**Saved entries**:
◇ ◇ ◇ ◇ ◇ ◇ ◇

/-- Only a `sw` changes memory, and only the four bytes at its effective address. -/
def Obligations.OnlyStoresChangeMemory : Prop :=
  ∀ (s t : State) (a : Nat), step s = .next t → t.mem.readByte a ≠ s.mem.readByte a →
    ∃ w rs1 rs2 imm, fetch s = some w ∧ decode w = .instr (.sw rs1 rs2 imm) ∧
      (effectiveAddr s rs1 imm).toNat ≤ a ∧ a < (effectiveAddr s rs1 imm).toNat + 4

/-- The registers each instruction writes and reads (10_state.md R25): a register it does not name as destination
keeps its value; a register it neither reads nor writes has no influence on anything else. -/
def Obligations.OnlyNamedRegistersMatter : Prop :=
  ∀ (i : Instr) (s t : State) (r : Reg), exec i s = .next t → destReg i ≠ some r →
    t.getReg r = s.getReg r ∧ (r ∉ srcRegs i → ∀ v, exec i (s.setReg r v) = .next (t.setReg r v))

/-- No step changes the parameter EXT_BRANCH, and a step takes at most one value from the input channel, by `input`
alone. Both fields are the model's own (log entries 2 and 3). -/
def Obligations.ParameterAndChannelFrame : Prop :=
  ∀ s t : State, step s = .next t →
    t.extBranch = s.extBranch ∧
      (t.inputs = s.inputs ∨
        ∃ w rd v, fetch s = some w ∧ decode w = .instr (.input rd) ∧ s.inputs = v :: t.inputs)

/-! ### The assembler (toolchain) -/

/-- 30_encoding.md R122: the address of a label is the byte count of the instruction-bearing lines before it. -/
def Obligations.LabelAddressCountsInstructions : Prop :=
  ∀ (ls : List Asm.Line) (labels : Asm.Labels), Asm.resolveLabels ls = .ok labels →
    ∀ k (h : k < ls.length) name, ls[k].label = some name →
      labels.lookup name = some (4 * ((ls.take k).filter fun l => !l.body.isEmpty).length)

/-- 30_encoding.md R126: a branch to a defined label gets the offset label address minus instruction address, rejected
when odd or out of range, and a branch to an undefined label is an error. -/
def Obligations.BranchOffsetFromLabel : Prop :=
  ∀ (labels : Asm.Labels) (addr : Nat) (t : Asm.Token), Asm.parseInt t = none →
    (labels.lookup t = none → Asm.parseTarget labels addr t = .error .undefinedLabel) ∧
    ∀ target, labels.lookup t = some target →
      ((((target : Int) - addr) % 2 ≠ 0 ∨ (target : Int) - addr < -4096 ∨ 4094 < (target : Int) - addr) →
        Asm.parseTarget labels addr t = .error .branchOffset) ∧
      (((target : Int) - addr) % 2 = 0 → -4096 ≤ (target : Int) - addr → (target : Int) - addr ≤ 4094 →
        ∃ off, Asm.parseTarget labels addr t = .ok off ∧ off.toInt = (target : Int) - addr)

/-- 30_encoding.md R133: every accepted line's instruction is read back from the word it is encoded to. -/
def Obligations.AssembledLineDecodesBack : Prop :=
  ∀ (labels : Asm.Labels) (addr : Nat) (toks : List Asm.Token) (i : Instr),
    Asm.parseInstr labels addr toks = .ok i → decode (encode i) = .instr i

/-- The image holds exactly one 4-byte word per instruction-bearing line, in order: the k-th is the little-endian word
of the instruction that the k-th such line's tokens stand for at address 4k (30_encoding.md section 6). -/
def Obligations.ImageHasOneWordPerLine : Prop :=
  ∀ (text : List Char) (is : List Instr), Asm.assembleInstrs text = .ok is →
    ∃ labels, Asm.resolveLabels (Asm.linesOf text) = .ok labels ∧
      (Asm.imageOf is).length = 4 * ((Asm.linesOf text).filter fun l => !l.body.isEmpty).length ∧
      ∀ k (h : k < ((Asm.linesOf text).filter fun l => !l.body.isEmpty).length),
        ∃ i, Asm.parseInstr labels (4 * k) ((Asm.linesOf text).filter fun l => !l.body.isEmpty)[k].body = .ok i ∧
          is[k]? = some i ∧ ((Asm.imageOf is).drop (4 * k)).take 4 = bytesLe (encode i)
end

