/-- The tables' rows build well-formed instructions; a branch's displacement is even because its target was taken. -/
theorem wellFormed_of_parseInstr {labels : Labels} {addr : Nat} {toks : List Token} {i : Instr}
    (h : parseInstr labels addr toks = .ok i) : WellFormed i := by
  cases toks with
  | nil => cases h
  | cons m ops =>
    rw [parseInstr] at h
    split at h
    · next f hf =>
      obtain ⟨x, y, z, -, -, rfl⟩ := three_ok h
      exact opsR_wellFormed _ (mem_of_lookup_eq_some hf) x y z
    · next f hf _ =>
      obtain ⟨x, y, z, -, -, rfl⟩ := three_ok h
      exact opsI_wellFormed _ (mem_of_lookup_eq_some hf) x y z
    · next f hf _ _ =>
      obtain ⟨x, y, z, -, -, rfl⟩ := three_ok h
      exact opsShift_wellFormed _ (mem_of_lookup_eq_some hf) x y z
    · next f hf _ _ _ =>
      obtain ⟨x, y, off, t, ht, rfl⟩ := three_ok h
      obtain ⟨d, hd, rfl⟩ := parseTarget_ok ht
      exact opsB_wellFormed _ (mem_of_lookup_eq_some hf) x y _ (ofInt_even_of_goodOffset hd)
    · next f hf _ _ _ _ =>
      obtain ⟨x, rfl⟩ := oneReg_ok h
      exact opsIo_wellFormed _ (mem_of_lookup_eq_some hf) x
    · split_ifs at h
      · obtain ⟨x, y, z, -, -, rfl⟩ := three_ok h
        rfl
      · obtain ⟨x, y, z, -, -, rfl⟩ := three_ok h
        rfl
      · cases h
        rfl

/-! ### The second pass (R127 to R129) -/

section SecondPass
variable {labels : Labels} {l : Line} {ls : List Line} {n addr : Nat} {is : List Instr}

theorem instrsFrom_cons_of_empty (hl : l.body.isEmpty = true) :
    instrsFrom labels (l :: ls) n addr = instrsFrom labels ls (n + 1) addr := by
  rw [instrsFrom, if_pos hl]

/-- A line that bears an instruction gives the first of the rest of the program. -/
theorem instrsFrom_cons_of_nonempty (hl : l.body.isEmpty = false) (h : instrsFrom labels (l :: ls) n addr = .ok is) :
    ∃ i rest, parseInstr labels addr l.body = .ok i ∧ instrsFrom labels ls (n + 1) (addr + 4) = .ok rest ∧
      is = i :: rest := by
  rw [instrsFrom, if_neg (by simp [hl])] at h
  split at h
  · cases h
  · next i hi =>
    split at h
    · cases h
    · next rest hrest =>
      cases h
      exact ⟨i, rest, hi, hrest, rfl⟩

/-- One instruction per line that bears one. -/
theorem length_of_instrsFrom (h : instrsFrom labels ls n addr = .ok is) : is.length = (bearing ls).length := by
  induction ls generalizing n addr is with
  | nil =>
    cases h
    rfl
  | cons l ls ih =>
    cases hl : l.body.isEmpty with
    | true => rw [bearing_cons_of_empty ls hl, ih (instrsFrom_cons_of_empty hl ▸ h)]
    | false =>
      obtain ⟨i, rest, -, hrest, rfl⟩ := instrsFrom_cons_of_nonempty hl h
      rw [bearing_cons_of_nonempty ls hl, List.length_cons, List.length_cons, ih hrest]

/-- The k-th instruction is the one that the k-th instruction-bearing line stands for, 4k bytes on. -/
theorem parseInstr_of_instrsFrom (h : instrsFrom labels ls n addr = .ok is) {k : Nat} (hk : k < is.length)
    (hb : k < (bearing ls).length) : parseInstr labels (addr + 4 * k) (bearing ls)[k].body = .ok is[k] := by
  induction ls generalizing n addr is k with
  | nil => simp at hb
  | cons l ls ih =>
    cases hl : l.body.isEmpty with
    | true =>
      simp only [bearing_cons_of_empty ls hl] at hb ⊢
      exact ih (instrsFrom_cons_of_empty hl ▸ h) hk hb
    | false =>
      obtain ⟨i, rest, hi, hrest, rfl⟩ := instrsFrom_cons_of_nonempty hl h
      simp only [bearing_cons_of_nonempty ls hl] at hb ⊢
      cases k with
      | zero => exact hi
      | succ k =>
        have hrec := ih hrest (Nat.lt_of_succ_lt_succ hk) (Nat.lt_of_succ_lt_succ hb)
        rwa [Nat.add_assoc, Nat.add_comm 4, ← Nat.mul_succ] at hrec

/-- An accepted text's labels resolve, and its instructions are those of the second pass. -/
theorem assembleInstrs_ok {text : List Char} (h : assembleInstrs text = .ok is) :
    ∃ labels, resolveLabels (linesOf text) = .ok labels ∧ instrsFrom labels (linesOf text) 1 0 = .ok is := by
  unfold assembleInstrs at h
  split at h
  · cases h
  · next labels hlabels => exact ⟨labels, hlabels, h⟩

end SecondPass

/-! ### The image (R129) -/

/-- An image is the bytes of its instructions' words. -/
theorem imageOf_eq_flatMap_words (is : List Instr) : imageOf is = (is.map encode).flatMap bytesLe := by
  rw [imageOf, List.flatMap_map]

◇ ◇ ◇ ◇ ◇ ◇ ◇

Starting with the line above that holds "theorem length_of_instrsFrom (h" and stopping with the line that holds "(h : assembleInstrs", reproduce each line exactly, omitting all other lines.

theorem length_of_instrsFrom (h : instrsFrom labels ls n addr = .ok is) : is.length = (bearing ls).length := by
  induction ls generalizing n addr is with
  | nil =>
    cases h
    rfl
  | cons l ls ih =>
    cases hl : l.body.isEmpty with
    | true => rw [bearing_cons_of_empty ls hl, ih (instrsFrom_cons_of_empty hl ▸ h)]
    | false =>
      obtain ⟨i, rest, -, hrest, rfl⟩ := instrsFrom_cons_of_nonempty hl h
      rw [bearing_cons_of_nonempty ls hl, List.length_cons, List.length_cons, ih hrest]

/-- The k-th instruction is the one that the k-th instruction-bearing line stands for, 4k bytes on. -/
theorem parseInstr_of_instrsFrom (h : instrsFrom labels ls n addr = .ok is) {k : Nat} (hk : k < is.length)
    (hb : k < (bearing ls).length) : parseInstr labels (addr + 4 * k) (bearing ls)[k].body = .ok is[k] := by
  induction ls generalizing n addr is k with
  | nil => simp at hb
  | cons l ls ih =>
    cases hl : l.body.isEmpty with
    | true =>
      simp only [bearing_cons_of_empty ls hl] at hb ⊢
      exact ih (instrsFrom_cons_of_empty hl ▸ h) hk hb
    | false =>
      obtain ⟨i, rest, hi, hrest, rfl⟩ := instrsFrom_cons_of_nonempty hl h
      simp only [bearing_cons_of_nonempty ls hl] at hb ⊢
      cases k with
      | zero => exact hi
      | succ k =>
        have hrec := ih hrest (Nat.lt_of_succ_lt_succ hk) (Nat.lt_of_succ_lt_succ hb)
        rwa [Nat.add_assoc, Nat.add_comm 4, ← Nat.mul_succ] at hrec

/-- An accepted text's labels resolve, and its instructions are those of the second pass. -/
theorem assembleInstrs_ok {text : List Char} (h : assembleInstrs text = .ok is) :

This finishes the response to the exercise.